YOUR TASK ▸
Using the material below, return exactly the lines between the one holding "have hs : Sound (u.setHbm" and the one holding "simp [this]", inclusive, and no others.

◇ ◇ ◇ ◇

/-- R298, R396: one byte written at the home: it reads back, and every other home byte reads as it did. -/
theorem State.writeHomeByte_spec {s : State} (h : Sound s.mem s.l2) (owner : Nat) (l : Loc) (b : Byte) :
    Sound (s.writeHomeByte owner l b).mem (s.writeHomeByte owner l b).l2 ∧
      ∀ l', (s.writeHomeByte owner l b).homeByte l' = if l'.pa = l.pa then b else s.homeByte l' := by
  obtain ⟨hu, hsame⟩ := State.fillHome_keeps h owner l
  unfold State.writeHomeByte
  simp only
  generalize s.fillHome owner l = u at *
  have hsame' : ∀ l', s.homeByte l' = u.homeByte l' := fun l' => (hsame l').symm
  simp only [hsame']
  cases hf : u.homeLine (l.pa / 128) with
  | none =>
    have hn := State.homeLine_none.mp hf
    simp only
    have hs : Sound (u.setHbm l.pa b).mem (u.setHbm l.pa b).l2 := by
      refine hu.set_mem (Store.wf_set hu.wf) fun e he ge de i hi => ?_
      rw [show (u.setHbm l.pa b).mem = Store.set 0#8 u.mem l.pa b from rfl, Store.get_set_other, hu.clean e he ge de i hi]
      intro e1
      exact hn e he ge (by omega)
    refine ⟨hs, fun l' => ?_⟩
    by_cases hl' : NoHome u.l2 (l'.pa / 128)
    · rw [State.homeByte_none (show NoHome (u.setHbm l.pa b).l2 _ from hl'), State.homeByte_none hl']
      split
      · rename_i e; rw [e]; exact State.hbm_setHbm ..
      · rename_i e; exact State.hbm_setHbm_ne _ _ e
    · have hne : l'.pa ≠ l.pa := by rintro e; rw [e] at hl'; exact hl' hn
      rw [if_neg hne]
      obtain ⟨e, he, ge, el⟩ := exists_home hl'
      rw [hs.homeByte he ge el.symm, hu.homeByte he ge el.symm]
  | some p =>
    obtain ⟨k, x⟩ := p
    obtain ⟨hx, lx, gx⟩ := State.homeLine_some hf
    simp only at lx gx
    simp only
    have hml : l.pa % 128 < 128 := Nat.mod_lt _ (by decide)
    have key : ∀ t : State, ∀ z : L2Line, t.l2 = Store.put k z u.l2 → Sound t.mem t.l2 → z.guest = false → z.line = x.line →
        z.data = setLineByte x.data (l.pa % 128) b → (∀ pa, pa / 128 ≠ x.line → t.hbm pa = u.hbm pa) →
        ∀ l', t.homeByte l' = if l'.pa = l.pa then b else u.homeByte l' := by
      intro t z ht hst gz lz dz hmm l'
      have hz : (k, z) ∈ t.l2 := by rw [ht]; exact (Store.mem_put hu.sorted _).mpr (.inl rfl)
      by_cases hl : l'.pa / 128 = x.line
      · have hb := hu.homeByte hx gx (l := l') hl
        rw [hst.homeByte hz gz (by rw [hl, lz]), dz, lineByte_setLineByte _ _ hml (Nat.mod_lt _ (by decide)), hb]
        have : l'.pa % 128 = l.pa % 128 ↔ l'.pa = l.pa := by omega
        simp [this]
      · rw [if_neg (by rintro e; rw [e] at hl; exact hl lx.symm)]
        by_cases hn : NoHome u.l2 (l'.pa / 128)
        · rw [State.homeByte_none hn, State.homeByte_none, hmm _ hl]
          intro e he ge
          rw [ht] at he
          rcases (Store.mem_put hu.sorted e).mp he with rfl | ⟨he, -⟩
          · simp only; rw [lz]; exact fun h => hl h.symm
          · exact hn e he ge
        · obtain ⟨e, he, ge, el⟩ := exists_home hn
          have hk : e.1 ≠ k := by
            intro hk
            have := hu.sorted.inj he hx hk
            subst this
            exact hl el.symm
          rw [hu.homeByte he ge el.symm, hst.homeByte (by rw [ht]; exact (Store.mem_put hu.sorted e).mpr (.inr ⟨he, hk⟩)) ge el.symm]
    split
    · have hs : Sound u.mem (Store.put k ({ x.write (l.pa % 128) b with used := u.now, dirty := true } : L2Line) u.l2) :=
        hu.put_same hx rfl rfl (by intro _ hd; simp at hd)
      exact ⟨hs, key _ _ rfl hs gx rfl rfl fun _ _ => rfl⟩
    · set y : L2Line := { x.write (l.pa % 128) b with used := u.now } with hy
      have hw : Sound (u.writeBack y).mem (Store.put k ({ y with dirty := false } : L2Line) u.l2) := by
        refine ⟨u.writeBack_wf y hu.wf, Store.sorted_put hu.sorted, ?_, ?_⟩
        · intro a ha c hc ga gc hl
          rcases (Store.mem_put hu.sorted a).mp ha with rfl | ⟨ha, ka⟩ <;> rcases (Store.mem_put hu.sorted c).mp hc with rfl | ⟨hc, kc⟩
          · rfl
          · exact absurd hl.symm (hu.noHome_of hx gx hc gc kc)
          · exact absurd hl (hu.noHome_of hx gx ha ga ka)
          · exact hu.one a ha c hc ga gc hl
        · intro e he ge de i hi
          rw [u.writeBack_get y]
          have e1 : (128 * e.2.line + i) / 128 = e.2.line := by omega
          have e2 : (128 * e.2.line + i) % 128 = i := by omega
          rw [e1, e2]
          rcases (Store.mem_put hu.sorted e).mp he with rfl | ⟨he, ke⟩
          · simp
          · rw [if_neg (show e.2.line ≠ y.line from hu.noHome_of hx gx he ge ke)]
            exact hu.clean e he ge de i hi
      refine ⟨?_, ?_⟩
      · simpa [State.putL2, State.writeBack_l2] using hw
      · refine key _ ({ y with dirty := false } : L2Line) ?_ (by simpa [State.putL2, State.writeBack_l2] using hw) gx rfl rfl ?_
        · simp [State.putL2, State.writeBack_l2]; rfl
        · intro pa hpa
          unfold State.hbm
          show Store.get 0#8 (u.writeBack y).mem pa = _
          rw [u.writeBack_get y, if_neg]
          exact hpa

/-! ### Wakes -/

/-- An acquire touches a core's L1 and its own team's record only (R171). -/
theorem State.acquire_rest (s : State) (h : Nat) (c : Scope) :
    ∃ ts x n, s.acquire h c = { s with teams := ts, l1 := x, now := n } := by
  unfold State.acquire
  split
  · exact ⟨_, _, _, rfl⟩
  · exact ⟨_, _, _, rfl⟩
  · simp only
    split <;> split <;> exact ⟨_, _, _, rfl⟩

/-! ### Reads at the home (R377, R397) -/

/-- What a read at the home may change: the L2 with what its evictions write back, the poison they carry, the meters and the
moment. -/
def ReadsHome (s t : State) : Prop := ∃ l m p ps n, t = { s with l2 := l, mem := m, poison := p, parts := ps, now := n }

theorem ReadsHome.refl (s : State) : ReadsHome s s := ⟨_, _, _, _, _, rfl⟩
theorem ReadsHome.trans {s t u : State} (h1 : ReadsHome s t) (h2 : ReadsHome t u) : ReadsHome s u := by
  obtain ⟨l, m, p, ps, n, rfl⟩ := h1
  obtain ⟨l', m', p', ps', n', rfl⟩ := h2
  exact ⟨_, _, _, _, _, rfl⟩
theorem State.meterAdd_reads (s : State) (p sel n : Nat) : ReadsHome s (s.meterAdd p sel n) := by
  obtain ⟨ps, e⟩ := s.meterAdd_rest p sel n
  rw [e]; exact ⟨_, _, _, _, _, rfl⟩
theorem State.writeBack_reads (s : State) (x : L2Line) : ReadsHome s (s.writeBack x) := by
  obtain ⟨⟨m, p, e, -⟩, -⟩ := s.writeBack_spec x
  rw [e]; exact ⟨_, _, _, _, _, rfl⟩
theorem State.evict_reads (s : State) (k : Nat) : ReadsHome s (s.evict k) := by
  unfold State.evict
  split
  · exact ReadsHome.refl s
  · refine ReadsHome.trans (t := ite _ _ _) ?_ ⟨_, _, _, _, _, rfl⟩
    split
    · exact (s.writeBack_reads _).trans (State.meterAdd_reads ..)
    · exact ReadsHome.refl s
theorem State.dropCopy_reads (s : State) (die line : Nat) : ReadsHome s (s.dropCopy die line) := by
  unfold State.dropCopy; split <;> exact ⟨_, _, _, _, _, rfl⟩
theorem State.fillHome_reads (s : State) (owner : Nat) (l : Loc) : ReadsHome s (s.fillHome owner l) := by
  unfold State.fillHome
  simp only
  split
  · exact ReadsHome.refl s
  · split
    · exact ReadsHome.refl s
    · exact (((s.evict_reads _).trans (State.dropCopy_reads ..)).trans ⟨_, _, _, _, _, rfl⟩).trans (State.meterAdd_reads ..)
theorem State.touch_reads (s : State) (k : Nat) : ReadsHome s (s.touch k) := by
  unfold State.touch; split <;> exact ⟨_, _, _, _, _, rfl⟩
theorem State.useHome_reads (s : State) (owner : Nat) (l : Loc) : ReadsHome s (s.useHome owner l) := by
  unfold State.useHome
  simp only
  split
  · exact s.touch_reads _
  · split
    · exact s.fillHome_reads owner l
    · exact (s.fillHome_reads owner l).trans (State.meterAdd_reads ..)

/-- A hit changes no home byte. -/
theorem State.touch_keeps {s : State} (h : Sound s.mem s.l2) (k : Nat) : KeepsHome s (s.touch k) := by
  unfold State.touch
  cases hf : Store.find k s.l2 with
  | none => exact KeepsHome.refl h
  | some x =>
    have hx := (Store.find_eq_some h.sorted).mp hf
    refine Sound.keeps_put (t := _) (k := k) (y := { x with used := s.now }) h rfl rfl (fun e he hk ge => ?_) (fun gy => ?_)
    · have := h.sorted.inj he hx hk
      subst this
      exact ⟨rfl, ge⟩
    · refine ⟨fun e he ke ge => h.noHome_of hx gy he ge ke, fun i hi => ?_, fun hd i hi => h.clean _ hx gy hd i hi⟩
      have e1 : (128 * x.line + i) / 128 = x.line := by omega
      have e2 : (128 * x.line + i) % 128 = i := by omega
      rw [h.homeByte hx gy (l := ⟨128 * x.line + i, none⟩) e1]
      simp only [e2]

theorem State.useHome_keeps {s : State} (h : Sound s.mem s.l2) (owner : Nat) (l : Loc) : KeepsHome s (s.useHome owner l) := by
  unfold State.useHome
  simp only
  split
  · exact State.touch_keeps h _
  · have hk := State.fillHome_keeps h owner l
    split
    · exact hk
    · exact hk.trans (KeepsHome.of_eq hk.sound (State.meterAdd_l2 ..) (State.meterAdd_mem ..))

/-- Reads of a list of bytes at the home change no home byte, and only what a read may change. -/
theorem State.useAll_spec (owner : Nat) (bs : List Loc) {s : State} (h : Sound s.mem s.l2) :
    KeepsHome s (s.useAll owner bs) ∧ ReadsHome s (s.useAll owner bs) := by
  unfold State.useAll
  generalize lineHeads bs = ls
  induction ls generalizing s with
  | nil => exact ⟨KeepsHome.refl h, ReadsHome.refl s⟩
  | cons l r ih =>
    have h1 := State.useHome_keeps h owner l
    obtain ⟨h2, h3⟩ := ih h1.sound
    exact ⟨h1.trans h2, (s.useHome_reads owner l).trans h3⟩

/-- What a WAITV that reads again may change: contexts, team records, the L1 and what a read at the home may change (R175). -/
def Rereads (s t : State) : Prop :=
  ∃ cs ts x l m p ps n, t = { s with ctxs := cs, teams := ts, l1 := x, l2 := l, mem := m, poison := p, parts := ps, now := n }

theorem Rereads.trans {s t u : State} (h1 : Rereads s t) (h2 : Rereads t u) : Rereads s u := by
  obtain ⟨_, _, _, _, _, _, _, _, rfl⟩ := h1
  obtain ⟨_, _, _, _, _, _, _, _, rfl⟩ := h2
  exact ⟨_, _, _, _, _, _, _, _, rfl⟩
theorem ReadsHome.rereads {s t : State} (h : ReadsHome s t) : Rereads s t := by
  obtain ⟨_, _, _, _, _, rfl⟩ := h
  exact ⟨_, _, _, _, _, _, _, _, rfl⟩

/-- A wait that is over changes contexts, team records, the L1 and the moment. -/
theorem State.waitMet_rest (s : State) (h : Nat) (sc sw : Bool) :
    ∃ cs ts x n, s.waitMet h sc sw = { s with ctxs := cs, teams := ts, l1 := x, now := n } := by
  unfold State.waitMet
  obtain ⟨ts, x, n, ha⟩ : ∃ ts x n, (if sc = true then s.setCtx h { s.ctx h with status := .ready }
      else (s.setCtx h { s.ctx h with status := .ready }).acquire h .pkg) =
      { s.setCtx h { s.ctx h with status := .ready } with teams := ts, l1 := x, now := n } := by
    split
    · exact ⟨_, _, _, rfl⟩
    · exact State.acquire_rest ..
  obtain ⟨cs', ts', hd⟩ := State.done_rest { s.setCtx h { s.ctx h with status := .ready } with teams := ts, l1 := x, now := n } h 1 sw
  simp only [ha]
  rw [hd]
  exact ⟨_, _, _, _, rfl⟩

/-- A WAITV's read changes no home byte, and only what it may change. -/
theorem State.readWait_spec {s : State} (hs : Sound s.mem s.l2) (h : Nat) (sc : Bool) (pl : List Loc) (c : WaitCond) (y : DWord)
    (sw : Bool) : KeepsHome s (s.readWait h sc pl c y sw) ∧ Rereads s (s.readWait h sc pl c y sw) := by
  have hr : KeepsHome s (if sc then s else s.useAll (s.owner h) pl) ∧ ReadsHome s (if sc then s else s.useAll (s.owner h) pl) := by
    split
    · exact ⟨KeepsHome.refl hs, ReadsHome.refl s⟩
    · exact State.useAll_spec _ _ hs
  unfold State.readWait
  simp only
  generalize (if sc then s else s.useAll (s.owner h) pl) = r at hr
  split
  · exact ⟨KeepsHome.refl hs, (ReadsHome.refl s).rereads⟩
  · split
    · obtain ⟨cs, ts, x, n, e⟩ := r.waitMet_rest h sc sw
      rw [e]
      exact ⟨hr.1.trans (KeepsHome.of_eq hr.1.sound rfl rfl), hr.2.rereads.trans ⟨_, _, _, _, _, _, _, _, rfl⟩⟩
    · exact ⟨hr.1, hr.2.rereads⟩

theorem State.reread_spec {s : State} (hs : Sound s.mem s.l2) (h : Nat) : KeepsHome s (s.reread h) ∧ Rereads s (s.reread h) := by
  unfold State.reread
  split
  · exact State.readWait_spec hs ..
  all_goals exact ⟨KeepsHome.refl hs, (ReadsHome.refl s).rereads⟩

theorem State.rereads_spec (hs : List Nat) {s : State} (h : Sound s.mem s.l2) :
    KeepsHome s (hs.foldl State.reread s) ∧ Rereads s (hs.foldl State.reread s) := by
  induction hs generalizing s with
  | nil => exact ⟨KeepsHome.refl h, (ReadsHome.refl s).rereads⟩
  | cons a r ih =>
    obtain ⟨h1, h2⟩ := State.reread_spec h a
    obtain ⟨h3, h4⟩ := ih h1.sound
    exact ⟨h1.trans h3, h2.trans h4⟩

/-! ### Writes at the home -/

/-- The bytes of a list stand in a function of places, the later ones last. -/
def applyBytes (bs : List (Loc × Byte)) (f : Nat → Byte) : Nat → Byte :=
  bs.foldl (fun f p a => if a = p.1.pa then p.2 else f a) f

theorem applyBytes_other {bs : List (Loc × Byte)} {f : Nat → Byte} {a : Nat} (h : ∀ p ∈ bs, p.1.pa ≠ a) :
    applyBytes bs f a = f a := by
  induction bs generalizing f with
  | nil => rfl
  | cons p r ih =>
    show applyBytes r _ a = _
    rw [ih fun q hq => h q (List.mem_cons_of_mem _ hq)]
    exact if_neg (Ne.symm (h p (List.mem_cons_self ..)))

theorem applyBytes_mem {bs : List (Loc × Byte)} {f : Nat → Byte} (hn : (bs.map fun p => p.1.pa).Nodup) {p : Loc × Byte}
    (hp : p ∈ bs) : applyBytes bs f p.1.pa = p.2 := by
  induction bs generalizing f with
  | nil => simp at hp
  | cons q r ih =>
    rw [List.map_cons, List.nodup_cons] at hn
    show applyBytes r _ _ = _
    rcases List.mem_cons.mp hp with rfl | hp
    · rw [applyBytes_other]
      · exact if_pos rfl
      · intro q hq e
        exact hn.1 (List.mem_map.mpr ⟨q, hq, e⟩)
    · exact ih hn.2 hp

/-- Bytes written one after the other at the home. -/
theorem State.writeBytes_spec (bs : List (Loc × Byte)) (owner : Nat) {s : State} (h : Sound s.mem s.l2) :
    let t := bs.foldl (fun s p => s.writeHomeByte owner p.1 p.2) s
    Sound t.mem t.l2 ∧ ∀ l, t.homeByte l = applyBytes bs (fun a => s.homeByte ⟨a, none⟩) l.pa := by
  induction bs generalizing s with
  | nil => exact ⟨h, fun l => rfl⟩
  | cons p r ih =>
    obtain ⟨h1, h2⟩ := State.writeHomeByte_spec h owner p.1 p.2
    obtain ⟨h3, h4⟩ := ih h1
    refine ⟨h3, fun l => ?_⟩
    rw [List.foldl_cons, h4]
    show applyBytes r _ _ = applyBytes r _ _
    congr 1
    funext a
    exact h2 ⟨a, none⟩

theorem State.fillHome_sp (s : State) (owner : Nat) (l : Loc) : (s.fillHome owner l).sp = s.sp := by
  obtain ⟨_, _, _, _, _, e⟩ := s.fillHome_reads owner l
  rw [e]

theorem State.writeHomeByte_sp (s : State) (owner : Nat) (l : Loc) (b : Byte) : (s.writeHomeByte owner l b).sp = s.sp := by
  have hw : ∀ (s : State) x, (s.writeBack x).sp = s.sp := fun s x => by
    obtain ⟨⟨m, p, h, -⟩, -⟩ := s.writeBack_spec x; rw [h]
  unfold State.writeHomeByte
  simp only
  split
  · exact s.fillHome_sp owner l
  · split
    · exact s.fillHome_sp owner l
    · simp only [State.putL2, hw]; exact s.fillHome_sp owner l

◇ ◇ ◇ ◇

EXERCISE SOLUTION ▸
    have hs : Sound (u.setHbm l.pa b).mem (u.setHbm l.pa b).l2 := by
      refine hu.set_mem (Store.wf_set hu.wf) fun e he ge de i hi => ?_
      rw [show (u.setHbm l.pa b).mem = Store.set 0#8 u.mem l.pa b from rfl, Store.get_set_other, hu.clean e he ge de i hi]
      intro e1
      exact hn e he ge (by omega)
    refine ⟨hs, fun l' => ?_⟩
    by_cases hl' : NoHome u.l2 (l'.pa / 128)
    · rw [State.homeByte_none (show NoHome (u.setHbm l.pa b).l2 _ from hl'), State.homeByte_none hl']
      split
      · rename_i e; rw [e]; exact State.hbm_setHbm ..
      · rename_i e; exact State.hbm_setHbm_ne _ _ e
    · have hne : l'.pa ≠ l.pa := by rintro e; rw [e] at hl'; exact hl' hn
      rw [if_neg hne]
      obtain ⟨e, he, ge, el⟩ := exists_home hl'
      rw [hs.homeByte he ge el.symm, hu.homeByte he ge el.symm]
  | some p =>
    obtain ⟨k, x⟩ := p
    obtain ⟨hx, lx, gx⟩ := State.homeLine_some hf
    simp only at lx gx
    simp only
    have hml : l.pa % 128 < 128 := Nat.mod_lt _ (by decide)
    have key : ∀ t : State, ∀ z : L2Line, t.l2 = Store.put k z u.l2 → Sound t.mem t.l2 → z.guest = false → z.line = x.line →
        z.data = setLineByte x.data (l.pa % 128) b → (∀ pa, pa / 128 ≠ x.line → t.hbm pa = u.hbm pa) →
        ∀ l', t.homeByte l' = if l'.pa = l.pa then b else u.homeByte l' := by
      intro t z ht hst gz lz dz hmm l'
      have hz : (k, z) ∈ t.l2 := by rw [ht]; exact (Store.mem_put hu.sorted _).mpr (.inl rfl)
      by_cases hl : l'.pa / 128 = x.line
      · have hb := hu.homeByte hx gx (l := l') hl
        rw [hst.homeByte hz gz (by rw [hl, lz]), dz, lineByte_setLineByte _ _ hml (Nat.mod_lt _ (by decide)), hb]
        have : l'.pa % 128 = l.pa % 128 ↔ l'.pa = l.pa := by omega
        simp [this]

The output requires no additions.